Les juges relèvent que le Code de procédure pénale dispose que le permis doit être délivré et non remis au conseil, à qui il appartient de faire diligence pour en prendre possession et, qu’en l’espèce, le conseil ne fait état d’aucune circonstance insurmontable qui l’aurait empêché de se rendre au cabinet du juge d’instruction pour récupérer ce permis alors que son cabinet est situé dans la même ville que le siège du tribunal de grande instance.
Ils ajoutent qu’il n’est pas plus allégué par le conseil qu’il se soit enquis auprès du cabinet du juge d’instruction des modalités de délivrance dudit permis, quérable et non portable.
Ils relèvent enfin que le conseil n’a pas sollicité de reporter le débat sur la détention qui pouvait être organisé jusqu’au 25 novembre 2019.
En l’état de ces énonciations, et dès lors que le permis de communiquer, sollicité le 20 novembre 2019, à 21 heures 05, a été délivré par le juge d’instruction dès le 21 novembre 2019, la chambre de l’instruction n’a méconnu aucun des textes visés au moyen.

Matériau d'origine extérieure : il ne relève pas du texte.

/-- The trims of one channel from its loopback round trips (R366). -/
def State.loopbackTrims (s : State) (t : Fin 128 × Bool × Nat × Nat) : State :=
  let b := t.1.val * 128
  let split := fld (s.reg 0x9020) 0 10
  let target : Int := 8192 * fld (s.reg 0x9018) 0 24 + 4096 * fld (s.reg 0x901C) 0 9
  let dr := 2 * (t.2.2.1 : Int) - target
  let df := 2 * (t.2.2.2 : Int) - target
  let s := s.shiftTrim b (-divEven (split * dr) 22)
  let s := s.shiftTrim (b + 2) (-divEven (split * df) 22)
  let s := s.shiftTrim (b + if t.2.1 then 10 else 8) (-divEven ((1024 - (split : Int)) * (dr + df)) 23)
  s.putWord (b + 100) (2 ^ 31 + roundEven (t.2.2.1 + t.2.2.2) 8192 % 2 ^ 24)

/-- A fixture phase's signature (R367). -/
def State.fixtureOk (s : State) (g : Nat) (sense : Int) (refl : List (Fin 128 × Bool × Int)) : Bool :=
  let positive := !(s.reg 0x9028).testBit 0
  s.senseOk sense && (List.range 8).all (fun i => match refl.find? (fun t => t.1.val == 8 * g + i) with
    | some t => t.2.1 == positive && decide ((fld (s.reg 0x902C) 0 24 : Int) ≤ t.2.2) && decide (t.2.2 ≤ (fld (s.reg 0x9030) 0 24 : Int))
    | none => false)

/-- d(c) of a channel (R367). -/
def State.fixtureDelay (s : State) (t : Fin 128 × Bool × Int) : Int :=
  divEven (t.2.2 - (fld (s.calibrated (t.1.val * 128 + 100)) 0 24 : Int)) 1

/-- A deskew word (Table 2.8); a magnitude beyond its 18 bits is a free value (notes/assumptions/27.md). -/
def deskewWord (v : Int) (free : Nat) : Nat := (if v.natAbs < 2 ^ 18 then v.natAbs else fld free 0 18) + (if v < 0 then 2 ^ 18 else 0)

/-- The fixture phase's deskew write: K_D = R - d, K_C = R + d, applied in place as a commit (R367). -/
def State.fixtureCommit (s : State) (ds : List (Nat × Int)) : State :=
  let r : Int := fld (s.reg 0x9034) 0 18
  let put := fun (cv : Tab Nat) => ds.foldl (fun cv (d : Nat × Int) =>
    let w := itemOf cv 9 d.1
    setItem cv 9 d.1 (putFld (putFld w 0 32 (deskewWord (r - d.2) (s.free 27 / 2 ^ (36 * d.1)))) 32 32
      (deskewWord (r + d.2) (s.free 27 / 2 ^ (36 * d.1 + 18))))) cv
  { s.drawn with cfg := { s.cfg with
    committed := put s.cfg.committed, commitSeq := (s.cfg.commitSeq + 1) % 2 ^ 32
    pending := s.cfg.pending.map (fun p => { p with old := put p.old }) } }

/-- The last internal phase that boot asked for has ended: READY (R378, R432). -/
def State.bootPhaseDone (s : State) : State :=
  if s.boot.stage == 4 && s.boot.calWait && (List.range 16).all (fun g => !hasInternal (s.group g)) then
    State.noteStatus { s with boot := { s.boot with stage := 5, calWait := false } }
  else s

/-- PHASE_COMPLETE. A loopback or fixture phase waits for its SENSE reading (R366, R367). -/
def execPhaseComplete (g : Fin 16) (m : PhaseMeas) (fails : Nat) (s : State) : Host.Outcome State Fault Refusal :=
  let g := g.val
  match (s.group g).queue.find? (·.started) with
  | none => .next s
  | some p =>
    match p.phase, m, (s.group g).sense with
    | 0, .internal codes, _ =>
      let codes := if p.inPlace then codes.filter (fun e => decide (1024 ≤ e.2.2.2)) else codes
      let mine := codes.filter (fun e => internalWrites p.inPlace e.2.1 && (e.1 / 8 == g || e.1 == 128 + g))
      let near := s.replicaNear g codes
      let missing := if p.inPlace then unmeasured g codes else []
      let s := mine.foldl (fun s (e : Nat × Nat × Nat × Nat) =>
        let k := e.1 * 128 + e.2.1
        let s := s.setCalibrated k e.2.2.1
        let s := if p.inPlace then s else s.setTrim k e.2.2.1
        s.trimLimit k e.2.2.1) s
      let s := s.modGroup g (fun x => endPhase x p)
      if missing.any (fun m => s.quantityUsed m.1 m.2) then
        .next ((s.modGroup g (fun x => { x with isPartial := true, due := true, dueSince := if x.due then x.dueSince else s.now, rerunAt := s.now + 64 * tuPerTick })).calCount p.task g true fails)
      else
        let s := s.fullCalibration g fails
        let s := s.modGroup g (fun x => { x with
          isPartial := !missing.isEmpty, replicaOut := x.replicaOut && !(near && !p.inPlace) })
        .next (s.calCount p.task g true fails).bootPhaseDone
    | 1, .loopback trips, some sense =>
      if !s.loopbackOk g sense trips then .next ((s.missPhase g p fails).calScript g 1)
      else
        let s := (trips.filter (fun t => t.1.val / 8 == g)).foldl (fun s t => s.loopbackTrims t) s
        .next (((s.phaseDone g p).calScript g 1).calCount p.task g true fails)
    | 2, .fixture refl, some sense =>
      if !s.fixtureOk g sense refl then .next ((s.missPhase g p fails).calScript g 3)
      else
        let ds := (refl.filter (fun t => t.1.val / 8 == g)).map (fun t => (t.1.val, s.fixtureDelay t))
        let s := ds.foldl (fun s d => s.putWord (d.1 * 128 + 96) (2 ^ 31 + ofSigned 24 d.2)) s
        let s := if (s.reg aCalCtrl).testBit 4 then s.fixtureCommit ds else s
        .next (((s.phaseDone g p).calScript g 3).calCount p.task g true fails)
    | _, _, _ => .next s

/-! ### DUE, overdue, stale (R365, R370, R371) -/

/-- A reading of a group's temperature: DUE by temperature or age, STALE while asleep (R370, R371). -/
def State.groupTemperature (s : State) (g : Nat) (temp : Int) : State :=
  let s := s.modGroup g (fun x => { x with temps := (temp :: x.temps).take 8 })
  let x := s.group g
  let n : Int := x.temps.length
  let hot := (s.reg aCalCtrl).testBit 0 && decide (s.calDt * n < ((x.temps.sum - x.calTemp * n).natAbs : Int))
  let age := fld (s.reg aCalMaxAge) 0 16
  let old := age != 0 && decide (age * 60 < s.ptuNow / tuPerSec - x.calSeconds)
  let s := if hot || old then s.becomeDue g else s
  if x.asleepAt.isSome && !x.isStale && decide (s.calDt < ((temp - x.asleepTemp).natAbs : Int)) then
    (s.modGroup g (fun x => { x with isStale := true })).calEvent g false
  else s

/-- A group's sensor as the Clerk reads it, in 1/64 °C: its latest housekeeping reading, and the sensor itself where none has been taken
(R370, R393). -/
def State.sensorReading (s : State) (g : Nat) (temp : Int) : Int :=
  let w := tget 0 s.adc.hk (33 + g)
  if w = 0 then temp else codeTemp (sfld w.toNat 0 20)

/-- GROUP_TEMPERATURE_READ: every 10 ms the Clerk reads a group's sensor (R370, R371). -/
def execGroupTemperatureRead (g : Fin 16) (temp : Int) (s : State) : Host.Outcome State Fault Refusal :=
  .next ((s.periodic (40 + g.val) (40 * tuPerTick)).groupTemperature g.val (s.sensorReading g.val temp))

/-- CAL_OVERDUE: a group has been DUE for more than 1 s (R370). -/
def execCalOverdue (g : Fin 16) (s : State) : Host.Outcome State Fault Refusal :=
  let x := s.group g.val
  if !x.due || x.overdue then .next s
  else
    let s := (s.advance (x.dueSince + tuPerSec + 1)).setGroup g.val { x with overdue := true }
    .next ((s.fault 33 g.val).calEvent g.val false)

/-- STALE: 10 s after it fell asleep a group is STALE (R371). -/
def execStale (g : Fin 16) (s : State) : Host.Outcome State Fault Refusal :=
  let x := s.group g.val
  match x.asleepAt with
  | none => .next s
  | some t =>
    if x.isStale then .next s
    else .next (((s.advance (t + 10 * tuPerSec)).setGroup g.val { x with isStale := true }).calEvent g.val false)

/-- IN_PLACE_RERUN: a DUE group left PARTIAL runs its internal phase again (R365). -/
def execInPlaceRerun (g : Fin 16) (s : State) : Host.Outcome State Fault Refusal :=
  let x := s.group g.val
  if !(x.due && x.isPartial) || hasInternal x then .next s
  else .next ((s.advance x.rerunAt).wantInternal g.val)

/-- CAL_GROUP_CTRL_g.SLEEP written: set only while every site with a channel of the group is IDLE, cleared always (R371). -/
def execCalGroupCtrlSleep (g : Fin 16) (set : Bool) (s : State) : Host.Outcome State Fault Refusal :=
  if set && s.groupIn g.val (· != .idle) then .next s
  else .next (s.setReg (aCalGroupCtrl g.val) (b2n set)).syncSleep

/-! ### Replica tracking (R373 to R375) -/

/-- Δq of a group as tracking uses it: the replica's, or the model's where the replica is out of service. -/
def State.deltaOf (s : State) (g q : Nat) : Int :=
  if (s.group g).replicaOut then s.predicted g q / 65536 else tget 0 s.cal.delta (8 * g + q)

/-- How far a quantity's target lies from its applied trim, in 1/128 step (R373). -/
def State.trimGap (s : State) (c q : Nat) : Int :=
  128 * (s.calibrated (c * 128 + 2 * q) : Int) + toSigned 8 (s.calibrated (c * 128 + 88)) * s.deltaOf (c / 8) q
    - 128 * (s.trim (c * 128 + 2 * q) : Int)

/-- TRACK_LAG and LAG of a group (R374). -/
def State.lagCheck (s : State) (g : Nat) : State :=
  let gap := (List.range 64).foldl (fun m i => max m (s.trimGap (8 * g + i / 8) (i % 8)).natAbs) 0
  s.modGroup g (fun x => { x with
    lag := min 255 (ceilDiv gap 128), trackLag := if 512 < gap then true else if gap ≤ 128 then false else x.trackLag })

/-- The replica has failed, or left its prediction: the slice goes out of service (R375). -/
def State.loseReplica (s : State) (g : Nat) : State :=
  if (s.group g).replicaOut then s else (s.modGroup g (fun x => { x with replicaOut := true })).fault (16 + g) 0

/-- The walker may step a quantity of a channel now, and when (R373): at a vector boundary of its site, or in place where the site is
IDLE, STARVED or PARKED or there is none; never in ARMED or DRAIN. -/
def State.stepMoment (s : State) (c q : Nat) : Option (Nat × Nat) :=
  let last := tget (0, 0) s.cal.stepped (8 * c + q)
  let fresh := last == (0, 0)
  match s.siteOf c with
  | some k =>
    let x := s.site k
    let w := s.site (s.leadSite k)
    if x.st == .run || x.st == .hold then
      if fresh || decide (last.1 < w.epoch) || decide (last.2 + 2048 ≤ w.ord) then some (w.epoch + w.acc, w.ord) else none
    else if x.st == .armed || x.st == .drain then none
    else some (if fresh then s.now else max s.now (last.1 + 4 * tuPerUs), 0)
  | none => some (if fresh then s.now else max s.now (last.1 + 4 * tuPerUs), 0)

/-- Address of the DUTY byte that goes with a quantity of a channel: DH's with DH_FALL, DE's with DE_FALL (Table 16.1). -/
def dutyByte (c q : Nat) : Option Nat := if q = 1 then some (c * 128 + 16) else if q = 3 then some (c * 128 + 17) else none

/-- How far that DUTY lies from the value that an in-place phase has measured. -/
def State.dutyGap (s : State) (c q : Nat) : Int :=
  match dutyByte c q with
  | some k => toSigned 8 (s.calibrated k) - toSigned 8 (s.trim k)
  | none => 0

/-- One step of a quantity towards its target; at its target, of the DUTY that goes with it (DESIGN CHOICE, notes/assumptions/95.md). -/
def State.walkTrim (s : State) (c q : Nat) (gap : Int) : State :=
  let k := c * 128 + 2 * q
  if 64 < gap.natAbs then
    let v := moveCode (s.trim k) (if gap < 0 then -1 else 1)
    (s.setTrim k v).trimLimit k v
  else
    match dutyByte c q with
    | some d => s.setTrim d (ofSigned 8 (toSigned 8 (s.trim d) + (s.dutyGap c q).sign))
    | none => s

/-- TRIM_STEP: with BC on, one quantity of one channel takes one step towards its target (R373). -/
def execTrimStep (c : Fin 128) (q : Fin 8) (delta : Int) (s : State) : Host.Outcome State Fault Refusal :=
  let c := c.val
  let q := q.val
  let g := c / 8
  let s := { s with cal := { s.cal with delta := tset 0 s.cal.delta (8 * g + q) delta } }
  let s := if (64 * 65536 : Int) < ((delta * 65536 - s.predicted g q).natAbs : Int) then s.loseReplica g else s
  let busy := (s.group g).queue.any (fun p => p.started && !p.inPlace)
  match s.stepMoment c q with
  | none => .next (s.lagCheck g)
  | some (t, n) =>
    let gap := s.trimGap c q
    if !s.deviceMode.testBit mBC || busy || (decide (gap.natAbs ≤ 64) && s.dutyGap c q == 0) then .next (s.lagCheck g)
    else
      let s := (s.advance t).walkTrim c q gap
      .next ({ s with cal := { s.cal with stepped := tset (0, 0) s.cal.stepped (8 * c + q) (t, n) } }.lagCheck g)

/-- REPLICA_OUT: the replica's measurement has failed to complete for 4 ticks (R375). -/
def execReplicaOut (g : Fin 16) (s : State) : Host.Outcome State Fault Refusal := .next (s.loseReplica g.val)

/-! ### Self-test loops (R381, R382) -/

/-- LOOP of a group, and the entry script it plays, if any (Table 16.7). -/
def loopScript (ctrl : Nat) : Option Nat := match fld ctrl 1 2 with | 0 => some 0 | 3 => some 2 | _ => none

/-- Time of a bit of a loop's pattern: 16, 8, 4 or 2 Gb/s (R381). -/
def loopBit (ctrl : Nat) : Nat := 500 * 2 ^ fld ctrl 5 2

/-- Bit `n` that the channels' generators send in a loop: PRBS7, PRBS15, PRBS23 or PRBS31 (R381). -/
def loopPatternBit (ctrl n : Nat) : Bool := patternBit (fld ctrl 3 2) 0 n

En effet, il appartenait au conseil du prévenu, s’il estimait n’être pas en mesure d’effectuer les démarches nécessaires pour retirer le permis de communiquer et s’entretenir, en temps utile, avec son client avant la tenue du débat contradictoire différé, de solliciter un report de celui-ci, qui pouvait intervenir jusqu’au 25 novembre 2019.
Le moyen ne peut dès lors être accueilli ».
Cass. crim., 10 mars 2020, n° 19-87.757, P+B+I *
 
*Le lien vers la référence documentaire sera actif à partir du 17 avril 2020.